Ayahuasca carries a lower cardiac risk profile than ibogaine, which is associated with QT prolongation and documented fatalities. However, ayahuasca is not without risk — particularly for individuals on serotonergic medications (SSRI, SNRI, MAOI), those with cardiac conditions, or individuals with a history of psychotic disorders. Both substances have caused serious adverse events in unscreened populations. "Safer" depends heavily on an individual's medical history and the quality of the setting and screening.
Ibogaine experiences are frequently described as a prolonged, often biographical or life-review state — vivid, dream-like, and mentally demanding over 24–36 hours, sometimes without the emotional catharsis typical of other psychedelics. Ayahuasca is often described as emotionally intense and relational, commonly involving physical purging, vivid visual imagery, and a sense of encounter with external presences or archetypal content. Individual variation is significant for both. These phenomenological differences may matter therapeutically, but research has not established how much the subjective experience drives outcomes.
Most clinicians and researchers working with both substances strongly recommend integration support — therapy, coaching, or community — following treatment. Integration refers to the process of making meaning from the experience and translating insights into behavioral change. Ibogaine's single-session nature makes follow-up integration especially important, as the acute experience can surface difficult material without the ongoing ceremonial container that ayahuasca retreats sometimes provide. Evidence for how much integration contributes to outcomes independently of the substance itself remains limited.
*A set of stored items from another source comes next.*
/-- CYCLE_START (R44, R48, R55, R56). -/
def cycleStart (s : State) : State :=
  match s.bal.cycles with
  | [] => s
  | c :: r =>
    if balOff s || s.bal.stall.isSome || decide ((s.ltb : Int) < c.s + c.len) then s
    else
      let natural := (c.k + 1) % 2 ^ 32
      let load := s.bal.cycForce || s.bal.cycPend && s.get Reg.BAL_STATUS_state == 1
      let k := if load then s.get Reg.BAL_CYC_LOAD_cyc_load else natural
      let (len, s) := newLength s c.len
      let hold := if s.get Reg.BAL_STATUS_state = 3 then 1 else 0
      let moved := fun (m : Option Nat) => m.map (fun j => (j + k + 2 ^ 32 - natural) % 2 ^ 32)
      let angle := liveAngle s
      let s := s.keepMapping.onBal (fun b => { b with
        cycles := ⟨k, c.s + c.len, len⟩ :: (c :: r).take 15
        steer := [], holdCycles := b.holdCycles + hold,
        accepted := moved b.accepted, missed := moved b.missed, ainSeen := moved b.ainSeen,
        cycForce := false, cycPend := if load then false else b.cycPend,
        epochLatch := b.epochLatch || (load && k != natural),
        floor := if load && k != natural then k * 65536 else angle })
      let s := if load then s.set Reg.BAL_STATUS_cyc_valid 1 else s
      let s := if load && k != natural then ttPassed s (liveAngle s) else s
      if s.bal.autoSwitch then
        ((s.set Reg.BAL_STATUS_source_act 1).onBal (fun b =>
          { b with autoSwitch := false, miss := 0, ainAll := true, zcGood := 0 })).raise 37
      else s

/-- The cycle count of the next epoch boundary after grid cycle `k` (R70): cycle 0 after the wrap is one (R43). -/
def nextEpochCycle (s : State) (k : Nat) : Nat :=
  let n := max 1 (s.cur Reg.BAL_EPOCH_LEN_epoch_len)
  let m := (k / n + 1) * n
  if 2 ^ 32 ≤ m then 0 else m

/-- PHASE_STEP (R53, R54): the angle steps forward; skipped targets are late. An epoch boundary in the skipped range is
latched at the step, also one that was fixed for a later LTB: DESIGN CHOICE (log 46). -/
def phaseStep (s : State) : State :=
  match s.bal.decision, s.bal.cycles with
  | some (at_, e), c :: r =>
    if decide (s.ltb < at_) || decide (0 ≤ e) || balOff s then s
    else
      let m := nextEpochCycle s (liveAngle s / 65536)
      let s := s.keepMapping.onBal (fun b => { b with cycles := { c with s := c.s + e } :: r, decision := none })
      let a := angleAhead s s.ltb
      let s := s.onBal (fun b => { b with
        epochLatch := b.epochLatch || m != b.epochLast && !angleAfter (m * 65536) a })
      (ttPassed s a).raise 35
  | _, _ => s

/-- STALL_START (R53): the angle holds its value. -/
def stallStart (s : State) : State :=
  match s.bal.decision with
  | some (at_, e) =>
    if decide (s.ltb < at_) || decide (e ≤ 0) || balOff s then s
    else
      let a := liveAngle s
      (s.keepMapping.onBal (fun b => { b with decision := none, stall := some (s.ltb + e.toNat, a, e.toNat) })).raise 36
  | none => s

/-- STALL_END (R53): the angle goes on from the value it held. -/
def stallEnd (s : State) : State :=
  match s.bal.stall, s.bal.cycles with
  | some (end_, a, e), c :: r =>
    if s.ltb < end_ then s
    else s.keepMapping.onBal (fun b => { b with stall := none, floor := a, cycles := { c with s := c.s + e } :: r })
  | _, _ => s
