/-! ### What AMC watches the lanes for (R200) -/

/-- An enabled lane of this site is on one of the neighbour's beacon channels. -/
def nbCovered (s : State) (n : Neighbour) : Bool :=
  s.lanes.any (fun e => s.on (Reg.CHZ_LANE_CTRL_enable e.1) && match e.2.assign with
    | some a => (n.chanA.toList ++ n.chanB.toList).any (fun c => bits c 22 1 == a.band &&
        decide ((bits c 0 22 - a.freq) + (a.freq - bits c 0 22) ≤ 10))
    | none => false)

/-- An enabled lane is within 10 kHz of plan entry `p` (R233). -/
def planCovered (s : State) (p : Nat) : Bool :=
  s.lanes.any (fun e => s.on (Reg.CHZ_LANE_CTRL_enable e.1) && match e.2.assign with
    | some a => a.band == s.get (Reg.AMC_PLAN_FREQ_band p) &&
        decide (absDiff a.freq (s.get (Reg.AMC_PLAN_FREQ_freq_khz p)) ≤ 10)
    | none => false)

/-- A plan entry is invalid or reads retired (R204, R230). -/
def planDead (s : State) (p : Nat) : Bool :=
  !s.on (Reg.AMC_PLAN_FREQ_valid p) ||
    chanRetired s (s.get (Reg.AMC_PLAN_FREQ_band p)) (s.get (Reg.AMC_PLAN_FREQ_freq_khz p))
      (s.get (Reg.AMC_PLAN_CFG_width_khz p) * 1000)

/-- The open receive occurrence of entry `k` has reached its start: with its plan entry dead it is inert and ends, and with
no lane on the channel it is counted (R230, R233). -/
def rxAtStart (s : State) (k : Nat) (x : RxOpen) : State :=
  let p := s.get (Reg.ESC_SLOT_B_plan k)
  let put := fun (s : State) (o : Tab RxOpen) => { s with esc := { s.esc with open_ := o } }
  if planDead s p then put s (tabDel s.esc.open_ k)
  else
    let s := put s (tabPut s.esc.open_ k { x with tested := true })
    if planCovered s p then s else s.bump Reg.ESC_CNT_RX_UNCOVERED

/-- The transmit occurrences that have reached their start are looked at there (R230). -/
def txReached (s : State) : State :=
  { s with esc := { s.esc with sent := s.esc.sent.map (fun e =>
      if e.2.dead.isNone && reached s e.2.start then
        (e.1, { e.2 with dead := some (planDead s (s.get (Reg.ESC_SLOT_B_plan e.1))) })
      else e) } }

/-- The open receive occurrences that have reached their start are looked at there, and the transmit ones. -/
def rxReached (s : State) : State :=
  if balOff s then s
  else txReached
    ((s.esc.open_.filter (fun e => !e.2.tested && reached s e.2.start)).foldl (fun s e => rxAtStart s e.1 e.2) s)

/-- The occurrence that a command was released for has turned out inert (R230). -/
def occGone (s : State) (x : TxCmd) : Bool := x.issuer == .slot && s.esc.sent.any (fun e => e.2.ref == x.ref && e.2.dead == some true)

/-- The expected instants of neighbours that have been reached are noted with what holds at them: whether they are covered,
nb_win and nb_miss_limit; and receive occurrences that have reached their start are looked at. Whatever changes one of
these looks first. -/
def nbReached (s : State) : State :=
  if balOff s then s
  else
    let s := rxReached s
    let live := liveAngle s
    { s with amc := { s.amc with nb := s.amc.nb.map (fun e =>
        let next := (e.2.tested + e.2.period) % 2 ^ 32
        if e.2.state = 1 ∧ e.2.reached.isNone ∧ !angleAfter ((next * 65536 + e.2.angle) % angleMod) live then
          (e.1, { e.2 with reached := some (next, s.on Reg.AMC_CTRL_nb_en && nbCovered s e.2, s.get Reg.AMC_NB_CFG_nb_win,
            atLeast1 (s.get Reg.AMC_NB_CFG_nb_miss_limit)) })
        else e) } }

/-- Entering SWITCH for 50 µs (R129, R135). -/
def laneToSwitch (s : State) (n : Nat) : State :=
  (setLaneState (occBreak s n) n laneSWITCH).onLane n (fun l => { l with switchEnd := s.ltb + 50000 })

/-- A self-test starts: 60 µs (R143). A test asked for by `selftest` is kind 2. -/
def startSelftest (s : State) (n kind : Nat) : State :=
  s.onLane n (fun l => { l with testing := kind, testEnd := s.ltb + 60000, testReq := l.testReq && kind != 2 })

/-- A lane on a retired channel stops (R148): OFF, its enable reads 0, EV084 names the channel. -/
def laneStop (s : State) (n : Nat) : State :=
  let s := nbReached s
  let l := s.laneOf n
  let s := (occBreak s n).onLane n (fun l => { l with rx := none, testing := 0, stopping := false })
  let s := s.set (Reg.CHZ_LANE_CTRL_enable n) 0
  (setLaneState s n laneOFF).raise 84 n (bandFreq ((l.assign).getD ⟨0, 0, 0⟩))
Ibogaine has shown antidepressant effects in observational studies — notably in the 2023 Stanford study of veterans — but it has not been rigorously studied as a primary treatment for major depressive disorder in the way ayahuasca has. Ayahuasca currently has more direct clinical evidence for depression, including a placebo-controlled trial. Individuals with depression considering either substance should consult a psychiatrist familiar with psychedelic-assisted therapies, particularly regarding medication interactions and cardiac screening.
Ibogaine is legally accessible at licensed clinics primarily in Mexico, Costa Rica, and New Zealand. It is unscheduled in several other countries. Ayahuasca can be accessed legally or in religious exemption frameworks in Peru, Brazil, the Netherlands, Portugal, and some other countries. Legal landscapes are evolving — Oregon and Colorado have created regulated psychedelic frameworks in the US, though ibogaine and ayahuasca are not yet included. Anyone considering travel for treatment should verify current legal status independently, as regulations change.

Informational only. Not medical or legal advice. Ibogaine is Schedule I in the US. Consult qualified professionals before considering treatment.